Religion figured this out first. Catholic confession, at its best, isn’t about groveling. It’s about the power of penance. It’s about naming the exact place you missed, out loud, to a witness, so the miss stops living in the dark where it multiplies.
Millions of people in recovery programs worldwide do the same thing in the 5th step: “Admitted to God, to ourselves, and to another human being the exact nature of our wrongs.”
Talking about sin
The word we translate as “sin,” hamartia, comes from an ancient Greek archery term. It means to miss the mark. Not evil. Not damned. An arrow that didn’t land where the archer meant it to land. Every person in that confessional is an archer describing a miss, not a monster describing a crime.
Zen archery asks for the same humility from a different direction. In Eugen Herrigel’s Zen in the Art of Archery, the master tells his frustrated German student, “The right art is purposeless, aimless! The more obstinately you try to learn how to shoot the arrow for the sake of hitting the goal, the less you will succeed in the one and the further the other will recede.”
The lesson was never about the target
It was about the archer’s mind. A mind gripped by fear of missing will miss. A mind at peace with itself, arrow after arrow, finds the target without trying to.
That’s what shifted in my kitchen this morning. I’m not aiming less carefully at a good life. I’ve just stopped torturing the archer.
Every wisdom tradition I’ve studied points to the same architecture: two selves, or two attentions, gathered around a single soul. The Bhagavad Gita calls them the lower self and the Self with a capital S. Christian mystics call it the false self and the true self hidden in God.
Ralph Waldo Emerson, in his 1841 essay Prudence, described the degrees of proficiency in knowing the world, and the top tier belonged to what he called wise men.
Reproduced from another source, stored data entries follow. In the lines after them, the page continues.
-- ==== Sys2Proof/Laws/Memory.lean ====
section
/-! SUPPORT. The laws of `BUF`: a read after a write, and the canonical form every write keeps (R50). -/

namespace Sys2Proof.Machine

theorem Memory.read_write_same (m : Memory) (i : Nat) (v : Byte) : Memory.read? (Memory.write m i v) i = some v := by
  induction m with
  | nil => simp [Memory.write, Memory.read?]
  | cons c m ih =>
    obtain ⟨k, w⟩ := c
    simp only [Memory.write]
    split
    · simp [Memory.read?]
    · split
      · simp [Memory.read?]
      · rename_i h
        simp [Memory.read?, h, ih]

theorem Memory.read_write_other (m : Memory) (i j : Nat) (v : Byte) (h : j ≠ i) :
    Memory.read? (Memory.write m i v) j = Memory.read? m j := by
  induction m with
  | nil => simp [Memory.write, Memory.read?, h]
  | cons c m ih =>
    obtain ⟨k, w⟩ := c
    simp only [Memory.write]
    split
    · simp [Memory.read?, h]
    · split
      · rename_i hk
        subst hk
        simp [Memory.read?, h]
      · simp only [Memory.read?, ih]

/-- An entry of a written memory is the written one or was there. -/
theorem Memory.mem_write (m : Memory) (i : Nat) (v : Byte) (c : Host.Cell) (h : c ∈ Memory.write m i v) :
    c = (i, v) ∨ c ∈ m := by
  induction m with
  | nil => simpa [Memory.write] using h
  | cons d m ih =>
    obtain ⟨k, w⟩ := d
    simp only [Memory.write] at h
    split at h
    · simpa using h
    · split at h
      · simp only [List.mem_cons] at h ⊢
        exact h.imp id Or.inr
      · simp only [List.mem_cons] at h ⊢
        rcases h with h | h
        · exact .inr (.inl h)
        · exact (ih h).imp id Or.inr

theorem Memory.wf_write (m : Memory) (i : Nat) (v : Byte) (hm : m.wf) (hi : i < 256) :
    Memory.wf (Memory.write m i v) := by
  refine ⟨?_, fun c hc => ?_⟩
  · have sorted := hm.1
    clear hm
    induction m with
    | nil => simp [Memory.write]
    | cons d m ih =>
      obtain ⟨k, w⟩ := d
      rw [List.pairwise_cons] at sorted
      simp only [Memory.write]
      split
      · rename_i h
        rw [List.pairwise_cons, List.pairwise_cons]
        refine ⟨fun c hc => ?_, sorted⟩
        rw [List.mem_cons] at hc
        rcases hc with rfl | hc
        · exact h
        · exact Nat.lt_trans h (sorted.1 c hc)
      · split
        · rename_i h
          subst h
          exact List.pairwise_cons.2 sorted
        · rw [List.pairwise_cons]
          refine ⟨fun c hc => ?_, ih sorted.2⟩
          rcases Memory.mem_write m i v c hc with rfl | hc
          · show k < i
            omega
          · exact sorted.1 c hc
  · rcases Memory.mem_write m i v c hc with rfl | hc
    · exact hi
    · exact hm.2 c hc

@[simp] theorem State.bufByte_bufWrite_same (s : State) (i : Nat) (v : Byte) : (s.bufWrite i v).bufByte i = v := by
  simp [State.bufByte, Memory.read_write_same]

theorem State.bufByte_bufWrite_other (s : State) (i j : Nat) (v : Byte) (h : j ≠ i) :
    (s.bufWrite i v).bufByte j = s.bufByte j := by
  simp [State.bufByte, Memory.read_write_other _ _ _ _ h]

/-- `BUF` reads depend on its listed bytes and the count of hardware resets only. -/
theorem State.bufByte_congr (s t : State) (hb : t.buf = s.buf) (hr : t.resets = s.resets) (i : Nat) :
    t.bufByte i = s.bufByte i := by simp [State.bufByte, hb, hr]

end Sys2Proof.Machine
end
“There are all degrees of proficiency in knowledge of the world. It is sufficient, to our present purpose, to indicate three. One class live to the utility of the symbol; esteeming health and wealth a final good. Another class live above this mark to the beauty of the symbol; as the poet, and artist, and the naturalist, and man of science. A third class live above the beauty of the symbol to the beauty of the thing signified; these are wise men. The first class have common sense; the second, taste; and the third, spiritual perception.”
Living in the present
For most of my life, I lived in the first class, chasing symbols, health, wealth, and approval, mistaking them for the destination. My self-talk back then was the internal auditor of that chase, always finding the shortfall.
Somewhere in the last years I moved up a level, then started reaching for a third. Not because I earned it. Because I finally understood the critical voice was never me. It was a program I built out of fear, running on a loop, mistaking itself for my identity.
The voice that spoke to me this morning over coffee, the one that said nice job, dude, wasn’t Self 1’s replacement. It was something older than Self 1, something that was there before I ever built the critic, watching the whole performance with more patience than I ever gave myself. Call it the higher self. Call it the soul, the eternal witness, the part of Mind that religion calls God speaking in the first person, the We underneath the I.
You don’t get there by trying harder to hit the mark. You get there the way Herrigel’s archer did, by loosening your grip until the arrow, the target, and the self so afraid of missing all quietly become one thing. Then you notice you’re already home, standing in your own kitchen, sipping coffee, being spoken to with more love than you ever thought to ask for.
That’s self-awareness, and it’s a beautiful thing.